The problem is not, actually, that the fructans don't get eaten by bacteria. The problem is that they get gorged on. By bacteria that produce huge amounts of gas. They also produce solid waste products that are hygroscopic - that means "water-absorbing" - which draw water from the body into the lower intestine, accounting for both the bloated abdomen and for the diarrhea which follows.

So that's the second factor: the tiny differences in cell metabolism that are part of the normal variation across any species, humans included. It's the third factor where things start getting really screwy, however. It turns out that if fructans are accompanied by certain other chemicals, balance returns. The trouble is that it is difficult to identify those chemicals, because they also vary according to invidual human metabolisms. Sucrose appears to be pretty universal - the more sucrose a food contains, the less likely its fructans are to cause problems. Other things? Your guess is as good as mine - or as the guesses of the scientists who study them.
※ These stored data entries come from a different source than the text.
-- ==== Sys2Proof/Laws/Memory.lean ====
section
/-! SUPPORT. Memory and the pixel buffer: what a read gives after a write, and that a write keeps the canonical form. -/

namespace Sys2Proof.Machine

section Cells
variable {α : Type}

theorem cellsGet_insert (d : α) (l : List (Nat × α)) (k j : Nat) (v : α) :
    cellsGet d (cellsInsert l k v) j = if k = j then v else cellsGet d l j := by
  induction l with
  | nil => simp [cellsInsert, cellsGet]
  | cons c rest ih =>
    obtain ⟨k', w⟩ := c
    simp only [cellsInsert]
    split
    · simp [cellsGet]
    · split
      · subst_vars; simp only [cellsGet]; split <;> rfl
      · rename_i hk
        simp only [cellsGet, ih]
        split
        · subst_vars; rw [if_neg (fun h => hk h.symm)]
        · rfl

theorem cellsGet_filter (d : α) (l : List (Nat × α)) (k j : Nat) :
    cellsGet d (l.filter fun c => c.1 != k) j = if k = j then d else cellsGet d l j := by
  induction l with
  | nil => simp [cellsGet]
  | cons c rest ih =>
    obtain ⟨k', w⟩ := c
    simp only [List.filter_cons]
    by_cases h : k' = k
    · subst h; simp [ih, cellsGet]; split <;> simp_all
    · simp [h, cellsGet, ih]; split <;> split <;> simp_all

theorem mem_insert {l : List (Nat × α)} {k : Nat} {v : α} {c : Nat × α} (h : c ∈ cellsInsert l k v) :
    c = (k, v) ∨ c ∈ l := by
  induction l with
  | nil => simpa [cellsInsert] using h
  | cons c' rest ih =>
    obtain ⟨k', w⟩ := c'
    simp only [cellsInsert] at h
    split at h
    · simpa using h
    · split at h
      · simp at h ⊢; tauto
      · simp at h ⊢
        rcases h with h | h
        · exact .inr (.inl h)
        · rcases ih h with h | h
          · exact .inl h
          · exact .inr (.inr h)

/-- Inserting keeps the keys strictly rising. -/
theorem insert_sorted {l : List (Nat × α)} (h : (l.map Prod.fst).Pairwise (· < ·)) (k : Nat) (v : α) :
    ((cellsInsert l k v).map Prod.fst).Pairwise (· < ·) := by
  induction l with
  | nil => simp [cellsInsert]
  | cons c rest ih =>
    obtain ⟨k', w⟩ := c
    simp only [List.map_cons, List.pairwise_cons] at h
    simp only [cellsInsert]
    split
    · rename_i hk
      simp only [List.map_cons, List.pairwise_cons]
      refine ⟨?_, h⟩
      intro a ha
      rcases List.mem_cons.1 ha with rfl | ha
      · exact hk
      · exact hk.trans (h.1 a ha)
    · split
      · subst_vars; simpa using h
      · simp only [List.map_cons, List.pairwise_cons]
        refine ⟨?_, ih h.2⟩
        intro a ha
        obtain ⟨c, hc, rfl⟩ := List.mem_map.1 ha
        rcases mem_insert hc with rfl | hc
        · simp only; omega
        · exact h.1 _ (List.mem_map_of_mem hc)

/-- Removing keeps the keys strictly rising. -/
theorem filter_sorted {l : List (Nat × α)} (h : (l.map Prod.fst).Pairwise (· < ·)) (f : Nat × α → Bool) :
    ((l.filter f).map Prod.fst).Pairwise (· < ·) :=
  h.sublist (List.filter_sublist.map _)

end Cells

/-! ### Memory -/

/-- A read after a write gives the byte written at that address and what it gave before anywhere else. -/
theorem Memory.get_set (m : Memory) (k j : Nat) (v : Byte) :
    (m.set k v).get j = if k = j then v else m.get j := by
  unfold Memory.set Memory.get cellsSet
  split
  · rw [cellsGet_filter]; split <;> simp_all
  · exact cellsGet_insert ..

@[simp] theorem Memory.get_set_self (m : Memory) (k : Nat) (v : Byte) : (m.set k v).get k = v := by
  simp [Memory.get_set]

theorem Memory.get_set_ne (m : Memory) {k j : Nat} (v : Byte) (h : k ≠ j) : (m.set k v).get j = m.get j := by
  simp [Memory.get_set, h]

/-- A write inside the address space keeps the canonical form. -/
theorem Memory.wf_set {m : Memory} (h : m.wf) {k : Nat} (hk : k < 65536) (v : Byte) : (m.set k v).wf := by
  unfold Memory.set cellsSet
  split
  · refine ⟨filter_sorted h.1 _, ?_⟩
    intro c hc
    exact h.2 c (List.mem_filter.1 hc).1
  · rename_i hv
    refine ⟨insert_sorted h.1 k v, ?_⟩
    intro c hc
    rcases mem_insert hc with rfl | hc
    · exact ⟨hk, hv⟩
    · exact h.2 c hc

/-- Memory with nothing listed is in its canonical form. -/
theorem Memory.wf_nil : Memory.wf [] := by simp [Memory.wf]

/-! ### The pixel buffer -/

/-- A line after a line is replaced. -/
theorem PixelBuffer.line_setLine (fb : PixelBuffer) (y z : Nat) (l : List Rgb) :
    (fb.setLine y l).line z = if y = z then l else fb.line z := by
  unfold PixelBuffer.setLine PixelBuffer.line cellsSet
  split
  · rw [cellsGet_filter]; split <;> simp_all
  · exact cellsGet_insert ..

/-- Replacing a line of the screen by 160 pixels keeps the canonical form. -/
theorem PixelBuffer.wf_setLine {fb : PixelBuffer} (h : fb.wf) {y : Nat} (hy : y < 144) {l : List Rgb}
    (hl : l.length = 160) : (fb.setLine y l).wf := by
  unfold PixelBuffer.setLine cellsSet
  split
  · refine ⟨filter_sorted h.1 _, ?_⟩
    intro c hc
    exact h.2 c (List.mem_filter.1 hc).1
  · rename_i hv
    refine ⟨insert_sorted h.1 y l, ?_⟩
    intro c hc
    rcases mem_insert hc with rfl | hc
    · exact ⟨hy, hl, hv⟩
    · exact h.2 c hc

/-- A buffer with no line listed is in its canonical form. -/
theorem PixelBuffer.wf_nil : PixelBuffer.wf [] := by simp [PixelBuffer.wf]

end Sys2Proof.Machine
end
And now we have three variables - fructan content, human metabolic differences, and other food chemicals - interacting more or less randomly with each other - only one of which, the fructan content, is quantifiable to any significant extent. As a consequence, fructan intolerance is wildly unpredictable. The effects are always roughly the same, but what triggers them varies enormously. Tiny amounts of onions cause me serious problems, but I can eat moderate amounts of garlic - which contains up to 17 times as many fructans per unit volume as onions do. Other fructan-intolerants can eat onions, but not garlic. Wheat is moderately high in fructans, but causes me little difficulty; others react strongly to it, often mistaking their reactions for gluten intolerance. I have to avoid the cabbage family (cabbage, broccoli, brussels sprouts, cauliflower, etc.); others can eat them without harm. Sometimes what causes the symptoms to appear is a mystery, in which case it is usually put down as "irritable bowel syndrome" - a condition which is probably largely, if not completely, a form of fructan intolerance rather than a separate syndrome.

And as you age, all of this grows worse. At my current age - rapidly approaching 76 - it has become bad enough that I no longer try new foods unless I know all of the ingredients, and know that all of them are safe. This means I have to pick restaurants carefully, and must check the menu thoroughly before I order. I have to avoid almost all ethnic restaurants, especially Asian, African, and Middle Eastern (including Greek, which I love) - they use too many ingredients that I have no experience with and, as a result, nothing on their menus is predictably safe. Vegan cuisine is now also out, as a result of a recent incident. Clam chowder - a longtime favorite - has recently become suspect (I have had to drop from bowl-sized servings to cup-sized servings at my favorite seafood place). I still eat Mexican food, but I always order the same thing, cheese enchiladas without salsa - usually safe, though I have been fooled a time or two by cooks who included onions in them. Onions in unexpected places, like enchiladas - or BLTs - are my constant fear. Macaroni and cheese? Who puts onions in that? But some people do - and I can no longer order it without checking.

And, of course, this affects my social life. Other people's cooking is dangerous, unless they cook with the same foods I do. I stopped attending potlucks years ago; as of this month, I have also decided to stop accepting dinner invitations unless I can control the recipes used (because I dislike being a control freak, this will probably actually mean I decline all invitations, period). I love sharing conversation over food, but from now on, I will have to do it only in restaurants - and then, only in those restaurants I have reason to believe will be safe.

So this is a long, long explanation of the plea I am about to make to all my friends: please do not be offended when I turn down your invitation to dinner, or to lunch, or to your favorite restaurant (unless it is one I already know and trust). I am not being unfriendly, or eccentric, or even picky; I am just trying to keep from getting sick.